[英]How to interface a function that returns a C++ custom class with Cython?
I have this C++ function prototype: 我有这个C ++函数原型:
Bar & getBar()
where Bar is a user-defined C++ class. 其中Bar是用户定义的C ++类。 Now I would like to interface this function with Cython, in the simpliest way possible.

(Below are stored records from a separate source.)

-- ==== Sys2Proof/Certificates/Slice0/Obligations.lean ====
section
/-! DEFINITION. The statements about the model, for the provers. Each docstring names the rule of spec/ it rests on; a
statement that rests on a choice of the model says so. -/

open Sys2Proof Sys2Proof.Machine

/-- Decode and encode agree on every well-formed command (30_encoding.md R90 to R93, R96). -/
def Obligations.DecodeOfEncodeIsTheCommand : Prop :=
    ∀ i : Instr, i.wellFormed = true → decode (encode i) = .ok i

/-- A word that decodes is the one encoding of a well-formed command: "every behaviour has exactly one encoding"
(92_eei_decisions.md D2; 30_encoding.md R95). -/
def Obligations.DecodedWordIsTheEncoding : Prop :=
    ∀ (c : Word16) (i : Instr), decode c = .ok i → i.wellFormed = true ∧ encode i = c

/-- The opcode map of 30_encoding.md R96, its fourteen match/mask pairs written out: a word decodes exactly when it
matches a row, to a command of that row, and no two rows overlap. -/
def Obligations.DecodeFollowsTheOpcodeMap : Prop :=
    (∀ c : Word16, (∃ i, decode c = .ok i) ↔
      ∃ j : Instr, j.wellFormed = true ∧ c &&& (tableRow j).2 = (tableRow j).1) ∧
    (∀ (c : Word16) (i j : Instr), decode c = .ok i → j.wellFormed = true →
      c &&& (tableRow j).2 = (tableRow j).1 → tableRow i = tableRow j) ∧
    ((tableRow .newSha256, tableRow .newMd5, tableRow .newCrc32, tableRow .newCrc8, tableRow .newCrc16) =
      ((0x1000, 0xFFFF), (0x1100, 0xFFFF), (0x1200, 0xFFFF), (0x1300, 0xFFFF), (0x1400, 0xFFFF))) ∧
    ((tableRow .newSha1, tableRow .newSha224, tableRow .newSha384, tableRow .newSha512,
        tableRow .newUnsupported9) =
      ((0x1500, 0xFFFF), (0x1600, 0xFFFF), (0x1700, 0xFFFF), (0x1800, 0xFFFF), (0x1900, 0xFFFF))) ∧
    (∀ (sel : BitVec 4) (imm : Byte),
      (tableRow (.newUnsupportedAB sel), tableRow (.newUnsupportedCF sel), tableRow (.byteImm imm),
          tableRow .finish) =
        ((0x1A00, 0xFEFF), (0x1C00, 0xFCFF), (0x2000, 0xFF00), (0x3000, 0xFFFF)))

/-- Sample words of 95_test_vectors.md section 2. -/
def Obligations.SampleWordsDecode : Prop :=
    decode 0x1000 = .ok .newSha256 ∧ decode 0x1100 = .ok .newMd5 ∧ decode 0x1200 = .ok .newCrc32 ∧
    decode 0x1300 = .ok .newCrc8 ∧ decode 0x1400 = .ok .newCrc16 ∧ decode 0x1500 = .ok .newSha1 ∧
    decode 0x1600 = .ok .newSha224 ∧ decode 0x1700 = .ok .newSha384 ∧ decode 0x1800 = .ok .newSha512 ∧
    decode 0x1900 = .ok .newUnsupported9 ∧ decode 0x1A00 = .ok (.newUnsupportedAB 0xA) ∧
    decode 0x1F00 = .ok (.newUnsupportedCF 0xF) ∧ decode 0x2061 = .ok (.byteImm 0x61) ∧
    decode 0x2080 = .ok (.byteImm 0x80) ∧ decode 0x3000 = .ok .finish

/-- Exactly the reserved words are refused (30_encoding.md R95, the refusal it tells a model to give; 60_exceptions.md
R324). The port the words stand in is the model's own (log entry 2). -/
def Obligations.ReservedWordsAreRefused : Prop :=
    ∀ (s : State) (c : Word16) (rest : List HostMove), s.pending = .command c :: rest →
    ((∃ why, step s = .refused (.reservedWord why)) ↔
      ¬ ((c.toNat / 4096 = 1 ∧ c.toNat % 256 = 0) ∨
         (c.toNat / 4096 = 2 ∧ c.toNat / 256 % 16 = 0) ∨
         (c.toNat / 4096 = 3 ∧ c.toNat / 256 % 16 = 0 ∧ c.toNat % 256 = 0)))
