-- ==== Sys2Proof/Tests/Slice0.lean ====
section
/-! SUPPORT. Tests: decoding against words written out bit by bit, the smoke test of WellFormed, one or two steps per
command against values of spec/, and a witness for the hypotheses of every statement that has some. -/

namespace Sys2Proof.Tests

open Sys2Proof.Machine

/-! ### Decoding: `op` 4 bits, `sel` 4 bits, `imm` 8 bits, written out from 30_encoding.md R90 to R93 -/

theorem test_decode_newSha256 : decode 0b0001_0000_00000000 = .ok .newSha256 := by decide
theorem test_decode_newMd5 : decode 0b0001_0001_00000000 = .ok .newMd5 := by decide
theorem test_decode_newCrc32 : decode 0b0001_0010_00000000 = .ok .newCrc32 := by decide
theorem test_decode_newCrc8 : decode 0b0001_0011_00000000 = .ok .newCrc8 := by decide
theorem test_decode_newCrc16 : decode 0b0001_0100_00000000 = .ok .newCrc16 := by decide
theorem test_decode_newSha1 : decode 0b0001_0101_00000000 = .ok .newSha1 := by decide
theorem test_decode_newSha224 : decode 0b0001_0110_00000000 = .ok .newSha224 := by decide
theorem test_decode_newSha384 : decode 0b0001_0111_00000000 = .ok .newSha384 := by decide
theorem test_decode_newSha512 : decode 0b0001_1000_00000000 = .ok .newSha512 := by decide
theorem test_decode_newUnsupported9 : decode 0b0001_1001_00000000 = .ok .newUnsupported9 := by decide
theorem test_decode_newUnsupportedAB : decode 0b0001_1011_00000000 = .ok (.newUnsupportedAB 0xB) := by decide
theorem test_decode_newUnsupportedCF : decode 0b0001_1100_00000000 = .ok (.newUnsupportedCF 0xC) := by decide
theorem test_decode_byteImm : decode 0b0010_0000_10000001 = .ok (.byteImm 0x81) := by decide
theorem test_decode_finish : decode 0b0011_0000_00000000 = .ok .finish := by decide

/-- The reserved words, one of each kind (30_encoding.md R95; 95_test_vectors.md section 2). -/
theorem test_decode_reserved :
    decode 0x0000 = .error (.reservedOp 0x0) ∧ decode 0x4000 = .error (.reservedOp 0x4) ∧
    decode 0xFFFF = .error (.reservedOp 0xF) ∧ decode 0x1001 = .error (.newImmNonzero 0x01) ∧
    decode 0x2161 = .error (.byteSelNonzero 0x1) ∧ decode 0x3001 = .error (.finishFieldNonzero 0x0 0x01) ∧
    decode 0x3100 = .error (.finishFieldNonzero 0x1 0x00) := by decide

theorem test_decodeTableWord :
    decodeTableWord 16 0x1F00 = some (.newUnsupportedCF 0xF) ∧ decodeTableWord 16 0x20FF = some (.byteImm 0xFF) ∧
    decodeTableWord 16 0x3001 = none ∧ decodeTableWord 8 0x3000 = none := by decide

/-! ### WellFormed refuses the ill-formed -/

theorem test_wellFormed_AB_low : (Instr.newUnsupportedAB 0x9).wellFormed = false := by decide
theorem test_wellFormed_AB_high : (Instr.newUnsupportedAB 0xC).wellFormed = false := by decide
theorem test_wellFormed_CF_low : (Instr.newUnsupportedCF 0xB).wellFormed = false := by decide

/-! ### The line syntax (30_encoding.md R98 to R100) -/

theorem test_assemble : assemble [
    ['N', 'E', 'W', ' ', 'M', 'D', '5', ' ', ';', 'x'],
    ['U', 'P', 'D', 'A', 'T', 'E', ' ', '0', 'x', '6', '1', ' ', quoteMark, 'b', quoteMark],
    [],
    ['F', 'I', 'N', 'I', 'S', 'H']] = some [.newMd5, .byteImm 0x61, .byteImm 0x62, .finish] := by decide

theorem test_assemble_raw_selector :
    assembleLine ['N', 'E', 'W', ' ', '#', '1', '2'] = some [.newUnsupportedCF 0xC] ∧
    assembleLine ['N', 'E', 'W', ' ', '#', '1', '6'] = none ∧
    assembleLine ['B', 'Y', 'T', 'E', ' ', '0', 'x', '6'] = none := by decide

/-! ### One step on a small state -/

/-- The state after the host issues one command word. -/
def after (s : State) (w : Nat) : Option State :=
  match step (s.withFetchWord 16 w) with
  | .next t => some t
  | .fault _ => none
  | .refused _ => none

/-- The reset state with another selector. -/
def withSel (sel : BitVec 4) : State := State.reset.setSel sel

/-- The ASCII bytes of "abc" (95_test_vectors.md section 1.1). -/
def abc : List Byte := [0x61, 0x62, 0x63]

/-- A record that holds "abc". -/
def holding {σ : Type} {cw : Nat} (e : MdRecord σ cw) : MdRecord σ cw :=
  { e with cnt := 24, cur := 3, buf := [(0, 0x61), (1, 0x62), (2, 0x63)] }

/-- A record with one free byte left in a 64-byte block. -/
def oneLeft {σ : Type} (e : MdRecord σ 6) : MdRecord σ 6 := { e with cnt := 504, cur := 63, buf := [] }

/-- A record with one free byte left in a 128-byte block. -/
def oneLeft128 {σ : Type} (e : MdRecord σ 7) : MdRecord σ 7 := { e with cnt := 1016, cur := 127, buf := [] }

/-! NEW: 46_facade_hex.md R292, with the reset values of the engine files. -/

theorem test_newSha256 :
    (after ((withSel 0x6).setS256Var 1) 0x1000).map (fun t => (t.sel, t.s256Var, t.s256.h.h0, t.err)) =
      some (0x0, 0, 0x6a09e667, 0) := by decide

theorem test_newMd5 :
    (after (State.reset.setMd5 (holding State.reset.md5)) 0x1100).map
      (fun t => (t.sel, t.md5.h.h3, t.md5.cnt, t.md5.cur)) = some (0x1, 0x10325476, 0, 0) := by decide

theorem test_newCrc32 :
    (after (State.reset.setCrc32 0x340bc6d9) 0x1200).map (fun t => (t.sel, t.crc32, t.responses)) =
      some (0x2, 0xFFFFFFFF, [⟨.ok, []⟩]) := by decide

theorem test_newCrc8 :
    (after ((State.reset.setCrc8 0x07).setErr 1) 0x1300).map (fun t => (t.sel, t.crc8, t.err)) =
      some (0x3, 0x00, 0) := by decide

theorem test_newCrc16 :
    (after (State.reset.setCrc16 0x31C3) 0x1400).map (fun t => (t.sel, t.crc16)) = some (0x4, 0x0000) := by decide

theorem test_newSha1 :
    (after (State.reset.setSha1 (holding State.reset.sha1)) 0x1500).map
      (fun t => (t.sel, t.sha1.h.h4, t.sha1.cur)) = some (0x5, 0xc3d2e1f0, 0) := by decide

theorem test_newSha224 :
    (after State.reset 0x1600).map (fun t => (t.sel, t.s256Var, t.s256.h.h0, t.s512Var)) =
      some (0x6, 1, 0xc1059ed8, 0) := by decide

/-- 95_test_vectors.md program P4. -/
theorem test_newSha384 :
    (after State.reset 0x1700).map (fun t => (t.sel, t.s512Var, t.s512.h.h0, t.s256Var)) =
      some (0x7, 1, 0xcbbb9d5dc1059ed8, 0) := by decide

theorem test_newSha512 :
    (after ((withSel 0x7).setS512Var 1) 0x1800).map (fun t => (t.sel, t.s512Var, t.s512.h.h7)) =
      some (0x8, 0, 0x5be0cd19137e2179) := by decide

/-- 95_test_vectors.md program P3: the failing NEW latches the selector and touches no engine. -/
theorem test_newUnsupported9 :
    (after (withSel 0x2) 0x1900).map (fun t => (t.sel, t.err, t.crc32, t.responses)) =
      some (0x9, 1, 0xFFFFFFFF, [⟨.unsupportedAlgorithm, []⟩]) := by decide

theorem test_newUnsupportedAB :
    (after (withSel 0x2) 0x1B00).map (fun t => (t.sel, t.err)) = some (0xB, 1) := by decide

theorem test_newUnsupportedCF :
    (after (withSel 0x2) 0x1C00).map (fun t => (t.sel, t.err)) = some (0xC, 1) := by decide

/-! BYTE: 46_facade_hex.md R293. -/

/-- The examples of 40_crc.md R141 and of 95_test_vectors.md program P3. -/
theorem test_byteImm_crc :
    (after (withSel 0x2) 0x2031).map (·.crc32) = some 0x7C231048 ∧
    (after (withSel 0x3) 0x2001).map (·.crc8) = some 0x07 := by decide +kernel

/-- 95_test_vectors.md program P6: the 128th byte 80 of a SHA-512 message compresses the block. -/
theorem test_byteImm_block :
    (after ((withSel 0x8).setS512
        { State.reset.s512 with cnt := 0x3f8, cur := 127, buf := (List.range 127).map fun i => (i, 0x80) })
      0x2080).map (fun t => (t.s512.cur, t.s512.cnt, t.s512.h.h0, t.s512.h.h7)) =
      some (0, 0x400, 0x0653970fa3f9e8c7, 0x5bf25ab277c2ffe6) := by decide +kernel

/-! FINISH: 46_facade_hex.md R294. -/

/-- 95_test_vectors.md program P3: the CRC-32 of "123456789", the register reset, `DOUT` and `DLEN`. -/
theorem test_finish_crc32 :
    (after ((withSel 0x2).setCrc32 0x340bc6d9) 0x3000).map (fun t => (t.crc32, hostView t, t.responses)) =
      some (0xFFFFFFFF, ⟨0, 4, [0xcb, 0xf4, 0x39, 0x26]⟩,
        [⟨.ok, [0x63, 0x62, 0x66, 0x34, 0x33, 0x39, 0x32, 0x36]⟩]) := by decide +kernel

/-- 95_test_vectors.md program P5: SHA-224 of "abc"; the variant is kept. -/
theorem test_finish_sha224 :
    (after (((withSel 0x6).setS256Var 1).setS256 { holding State.reset.s256 with h := iv224 }) 0x3000).map
      (fun t => (t.s256Var, t.s256.h.h0, t.dlen, (hostView t).dout.take 4, (hostView t).dout.drop 24)) =
      some (1, 0xc1059ed8, 28, [0x23, 0x09, 0x7d, 0x22], [0xe3, 0x6c, 0x9d, 0xa7]) := by decide +kernel

/-! The port. -/

theorem test_reserved_word_is_refused :
    step (State.reset.withFetchWord 16 0x1001) = .refused (.reservedWord (.newImmNonzero 0x01)) := by rfl

theorem test_hardware_reset :
    step ((withSel 0x2).setPending [.hardwareReset]) = .next State.reset := by rfl

/-! ### Witnesses: a concrete state and operands that meet the hypotheses of each statement -/

/-- Reset, `NEW SHA224`, `BYTE 61`: a message in progress. -/
def inProgress : State := byteCommand 0x61 (newCommand 0x6 State.reset)

/-- `inProgress` but for what no rule reads: another engine's record, a byte above the cursor, one above `DLEN`. -/
def inProgressTwin : State :=
  ((inProgress.setMd5 (holding State.reset.md5)).setS256
    { inProgress.s256 with buf := inProgress.s256.buf ++ [(9, 0xEE)] }).setDout [(5, 0x77)]

theorem witness_wellFormed :
    (Instr.newUnsupportedAB 0xA).wellFormed = true ∧ (Instr.newUnsupportedAB 0xB).wellFormed = true ∧
    (Instr.newUnsupportedCF 0xC).wellFormed = true ∧ (Instr.newUnsupportedCF 0xF).wellFormed = true ∧
    (Instr.byteImm 0xFF).wellFormed = true := by decide

/-- For DecodedWordIsTheEncoding. -/
theorem witness_decodes : decode 0x1F00 = .ok (.newUnsupportedCF 0xF) := by decide

/-- For DecodeFollowsTheOpcodeMap. -/
theorem witness_row : decode 0x20FF = .ok (.byteImm 0xFF) ∧ (Instr.byteImm 0x00).wellFormed = true ∧
    0x20FF &&& (tableRow (.byteImm 0x00)).2 = (tableRow (.byteImm 0x00)).1 := by decide

/-- For StepRunsTheDecodedCommand and ReservedWordsAreRefused: a word that decodes and one that does not. -/
theorem witness_command_pending :
    (State.reset.setPending [.command 0x2061, .hardwareReset]).pending = .command 0x2061 :: [.hardwareReset] ∧
    decode 0x2061 = .ok (.byteImm 0x61) ∧
    (State.reset.setPending [.command 0x2161]).pending = .command 0x2161 :: [] ∧
    decode 0x2161 = .error (.byteSelNonzero 0x1) := by decide

/-- For NoMoveMeansNoChange. -/
theorem witness_nothing_pending : inProgress.pending = [] := by decide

现在,我想以最简单的方式将此功能与Cython接口。
My .pyx file looks like this: 我的.pyx文件如下所示:
cdef class PyBar:
cdef Bar* thisptr
(...)
def pygetBar():
cdef Bar bar = getBar()
cdef PyBar pybar = PyBar()
(*pybar.thisptr) = bar # <-- too bad, do not work
Whatever I try I cannot copy a C++ Bar instance in a 'thisptr'. 无论我如何尝试,都无法在“ thisptr”中复制C ++ Bar实例。 For the line above, I get this Cython error message:
对于上面的行,我收到此Cython错误消息:
Cannot assign type 'Bar' to 'Bar *'
The only solution I found is to define a C++ helper function that just does the copy: 我发现的唯一解决方案是定义一个仅执行复制的C ++辅助函数:
void helper_copy_bar(Bar* source, Bar* destination)
{ *destination = *source }
While this works, it's pretty annoying to create a new C++ function each time I just want to interface such a simple function. 尽管这可行,但是每次我只想接口这样一个简单的函数时,创建一个新的C ++函数就很烦人了。 There must be something I'm missing from the docs.
文档中肯定缺少某些内容。
Edit : 编辑 :
I found a workaround which has other disadvantages: 我发现一种解决方法还有其他缺点:
def pygetBar():
cdef Bar * bar = new Bar(getBar())
cdef PyBar pybar = PyBar()
del pybar.thisptr
pybar.thisptr = bar
return pybar
It still involves a useless new/delete of a c++ object but at least there is no need for an external function (good for the lazy). 它仍然涉及c ++对象的无用的new / delete,但至少不需要外部函数(对惰性函数有利)。 I'm still wondering which solution (an external function or the second one) is better, and if there is a way to use the first solution without an external function.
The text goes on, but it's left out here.